We already know Dagna was able to nullify Samson’s red lyrium armour using red lyrium fashioned into a rune.
What if Solas intends to harness this very same corruption, something he clearly abhors, in an attempt to stop the blight / deal with the false gods for good, thereby losing himself in the process?
The imagery of him in the mural and even his tarot cards show him with red eyes...which is foreboding in itself.
I just have so many questions.
If red lyrium is growing out of control in the fade, how long has it been spreading and what triggered it’s growth in the first place? Keep in mind no one even noticed this variant of lyrium for thousands of years in the physical world, up until Hawke and co. found the idol. Then after the breach, pockets of red lyrium began appearing everywhere.
Is this why Solas has finally decided to act after observing world events for so long- because the idol is out in the wild? Or is it that his home, the fade which he loves so much, is increasingly being overrun by red lyrium and will soon be entirely blighted if he doesn’t take action?

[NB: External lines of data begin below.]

/-- The COLLST word (R317). -/
def State.collst (s : State) (id : BitVec 6) : Word :=
  let c := s.coll id
  let st := match c.state with
    | .idle => 0
    | .opened => 1
    | .aborted => 2
  BitVec.ofNat 64 ((if reV (s.redEnt id) then 2 ^ 63 else 0) + 2 ^ 61 * st + (if c.active then 2 ^ 60 else 0)
    + (if c.abp then 2 ^ 59 else 0) + 2 ^ 43 * c.rnd.toNat + 2 ^ 27 * c.cur + 2 ^ 11 * c.last.toNat
    + 4 * c.freeSlots s.cycle + (if c.lv then 2 else 0))

/-- COLLST (R317): legal on any id. -/
def execCollst (xd : XReg) (id : BitVec 6) (s : State) : Out := .next (s.setX xd (s.collst id))

end Sys2Proof.Machine
end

The circular logic is what gets me about Solas’ plans - they’re clearly genocidal, but he also says in TN he is “saving the world”. If he hadn’t given his orb to Corypheus, would there still be red lyrium everywhere in Thedas? Or does his personal responsibility go back to ancient elvhenan, when he personally helped control a lyrium mine which was eventually collapsed due to the “evanuris’ greed”?
Is this why he feels like he must do what he “must” - because he is in part responsible for the blight? Or because he has the best chance of stopping it- before the world falls to it?